WHAT YOU HAVE TO DO: When you reach the line containing "m).txLane = s.txLane := rfl", include it and stop; until then, return each line of the material exactly, starting with the first.

DATA RECORDS:
/-! ### link, mode and part state -/

@[simp] theorem State.setLink_pending (s : State) (l : Link) : (s.setLink l).pending = s.pending := rfl
@[simp] theorem State.setLink_now (s : State) (l : Link) : (s.setLink l).now = s.now := rfl
@[simp] theorem State.setLink_draws (s : State) (l : Link) : (s.setLink l).draws = s.draws := rfl
@[simp] theorem State.setLink_rst (s : State) (l : Link) : (s.setLink l).rst = s.rst := rfl
@[simp] theorem State.setLink_laneSignal (s : State) (l : Link) : (s.setLink l).laneSignal = s.laneSignal := rfl
@[simp] theorem State.setLink_txLane (s : State) (l : Link) : (s.setLink l).txLane = s.txLane := rfl
@[simp] theorem State.setLink_adm (s : State) (l : Link) : (s.setLink l).adm = s.adm := rfl
@[simp] theorem State.setLink_sched (s : State) (l : Link) : (s.setLink l).sched = s.sched := rfl
@[simp] theorem State.setLink_port (s : State) (l : Link) : (s.setLink l).port = s.port := rfl
@[simp] theorem State.setLink_array (s : State) (l : Link) : (s.setLink l).array = s.array := rfl
@[simp] theorem State.setLink_ren (s : State) (l : Link) : (s.setLink l).ren = s.ren := rfl
@[simp] theorem State.setLink_resp (s : State) (l : Link) : (s.setLink l).resp = s.resp := rfl
@[simp] theorem State.setLink_mgmt (s : State) (l : Link) : (s.setLink l).mgmt = s.mgmt := rfl
@[simp] theorem State.setLink_link (s : State) (l : Link) : (s.setLink l).link = l := rfl
@[simp] theorem State.setMode_pending (s : State) (m : PortMode) : (s.setMode m).pending = s.pending := rfl
@[simp] theorem State.setMode_now (s : State) (m : PortMode) : (s.setMode m).now = s.now := rfl
@[simp] theorem State.setMode_draws (s : State) (m : PortMode) : (s.setMode m).draws = s.draws := rfl
@[simp] theorem State.setMode_rst (s : State) (m : PortMode) : (s.setMode m).rst = s.rst := rfl
@[simp] theorem State.setMode_laneSignal (s : State) (m : PortMode) : (s.setMode m).laneSignal = s.laneSignal := rfl
@[simp] theorem State.setMode_txLane (s : State) (m : PortMode) : (s.setMode m).txLane = s.txLane := rfl
@[simp] theorem State.setMode_link (s : State) (m : PortMode) : (s.setMode m).link = s.link := rfl
@[simp] theorem State.setMode_adm (s : State) (m : PortMode) : (s.setMode m).adm = s.adm := rfl
@[simp] theorem State.setMode_sched (s : State) (m : PortMode) : (s.setMode m).sched = s.sched := rfl
@[simp] theorem State.setMode_array (s : State) (m : PortMode) : (s.setMode m).array = s.array := rfl
@[simp] theorem State.setMode_ren (s : State) (m : PortMode) : (s.setMode m).ren = s.ren := rfl
@[simp] theorem State.setMode_resp (s : State) (m : PortMode) : (s.setMode m).resp = s.resp := rfl
@[simp] theorem State.setMode_mgmt (s : State) (m : PortMode) : (s.setMode m).mgmt = s.mgmt := rfl
@[simp] theorem State.setMode_banks (s : State) (m : PortMode) : (s.setMode m).port.banks = s.port.banks := rfl
@[simp] theorem State.setPart_pending (s : State) (p : Part) : (s.setPart p).pending = s.pending := rfl
@[simp] theorem State.setPart_now (s : State) (p : Part) : (s.setPart p).now = s.now := rfl
@[simp] theorem State.setPart_draws (s : State) (p : Part) : (s.setPart p).draws = s.draws := rfl
@[simp] theorem State.setPart_rst (s : State) (p : Part) : (s.setPart p).rst = s.rst := rfl
@[simp] theorem State.setPart_laneSignal (s : State) (p : Part) : (s.setPart p).laneSignal = s.laneSignal := rfl
@[simp] theorem State.setPart_txLane (s : State) (p : Part) : (s.setPart p).txLane = s.txLane := rfl
@[simp] theorem State.setPart_link (s : State) (p : Part) : (s.setPart p).link = s.link := rfl
@[simp] theorem State.setPart_adm (s : State) (p : Part) : (s.setPart p).adm = s.adm := rfl
@[simp] theorem State.setPart_sched (s : State) (p : Part) : (s.setPart p).sched = s.sched := rfl
@[simp] theorem State.setPart_port (s : State) (p : Part) : (s.setPart p).port = s.port := rfl
@[simp] theorem State.setPart_array (s : State) (p : Part) : (s.setPart p).array = s.array := rfl
@[simp] theorem State.setPart_ren (s : State) (p : Part) : (s.setPart p).ren = s.ren := rfl
@[simp] theorem State.setPart_resp (s : State) (p : Part) : (s.setPart p).resp = s.resp := rfl
@[simp] theorem State.setPart_part (s : State) (p : Part) : (s.setPart p).mgmt.part = p := rfl
@[simp] theorem State.enterRun_pending (s : State)  : (s.enterRun).pending = s.pending := rfl
@[simp] theorem State.enterRun_now (s : State)  : (s.enterRun).now = s.now := rfl
@[simp] theorem State.enterRun_draws (s : State)  : (s.enterRun).draws = s.draws := rfl
@[simp] theorem State.enterRun_rst (s : State)  : (s.enterRun).rst = s.rst := rfl
@[simp] theorem State.enterRun_laneSignal (s : State)  : (s.enterRun).laneSignal = s.laneSignal := rfl
@[simp] theorem State.enterRun_txLane (s : State)  : (s.enterRun).txLane = s.txLane := rfl
@[simp] theorem State.enterRun_link (s : State)  : (s.enterRun).link = s.link := rfl
@[simp] theorem State.enterRun_adm (s : State)  : (s.enterRun).adm = s.adm := rfl
@[simp] theorem State.enterRun_sched (s : State)  : (s.enterRun).sched = s.sched := rfl
@[simp] theorem State.enterRun_array (s : State)  : (s.enterRun).array = s.array := rfl
@[simp] theorem State.enterRun_ren (s : State)  : (s.enterRun).ren = s.ren := rfl
@[simp] theorem State.enterRun_resp (s : State)  : (s.enterRun).resp = s.resp := rfl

SOLUTION FOR THIS PROBLEM:
/-! ### link, mode and part state -/

@[simp] theorem State.setLink_pending (s : State) (l : Link) : (s.setLink l).pending = s.pending := rfl
@[simp] theorem State.setLink_now (s : State) (l : Link) : (s.setLink l).now = s.now := rfl
@[simp] theorem State.setLink_draws (s : State) (l : Link) : (s.setLink l).draws = s.draws := rfl
@[simp] theorem State.setLink_rst (s : State) (l : Link) : (s.setLink l).rst = s.rst := rfl
@[simp] theorem State.setLink_laneSignal (s : State) (l : Link) : (s.setLink l).laneSignal = s.laneSignal := rfl
@[simp] theorem State.setLink_txLane (s : State) (l : Link) : (s.setLink l).txLane = s.txLane := rfl
@[simp] theorem State.setLink_adm (s : State) (l : Link) : (s.setLink l).adm = s.adm := rfl
@[simp] theorem State.setLink_sched (s : State) (l : Link) : (s.setLink l).sched = s.sched := rfl
@[simp] theorem State.setLink_port (s : State) (l : Link) : (s.setLink l).port = s.port := rfl
@[simp] theorem State.setLink_array (s : State) (l : Link) : (s.setLink l).array = s.array := rfl
@[simp] theorem State.setLink_ren (s : State) (l : Link) : (s.setLink l).ren = s.ren := rfl
@[simp] theorem State.setLink_resp (s : State) (l : Link) : (s.setLink l).resp = s.resp := rfl
@[simp] theorem State.setLink_mgmt (s : State) (l : Link) : (s.setLink l).mgmt = s.mgmt := rfl
@[simp] theorem State.setLink_link (s : State) (l : Link) : (s.setLink l).link = l := rfl
@[simp] theorem State.setMode_pending (s : State) (m : PortMode) : (s.setMode m).pending = s.pending := rfl
@[simp] theorem State.setMode_now (s : State) (m : PortMode) : (s.setMode m).now = s.now := rfl
@[simp] theorem State.setMode_draws (s : State) (m : PortMode) : (s.setMode m).draws = s.draws := rfl
@[simp] theorem State.setMode_rst (s : State) (m : PortMode) : (s.setMode m).rst = s.rst := rfl
@[simp] theorem State.setMode_laneSignal (s : State) (m : PortMode) : (s.setMode m).laneSignal = s.laneSignal := rfl
@[simp] theorem State.setMode_txLane (s : State) (m : PortMode) : (s.setMode m).txLane = s.txLane := rfl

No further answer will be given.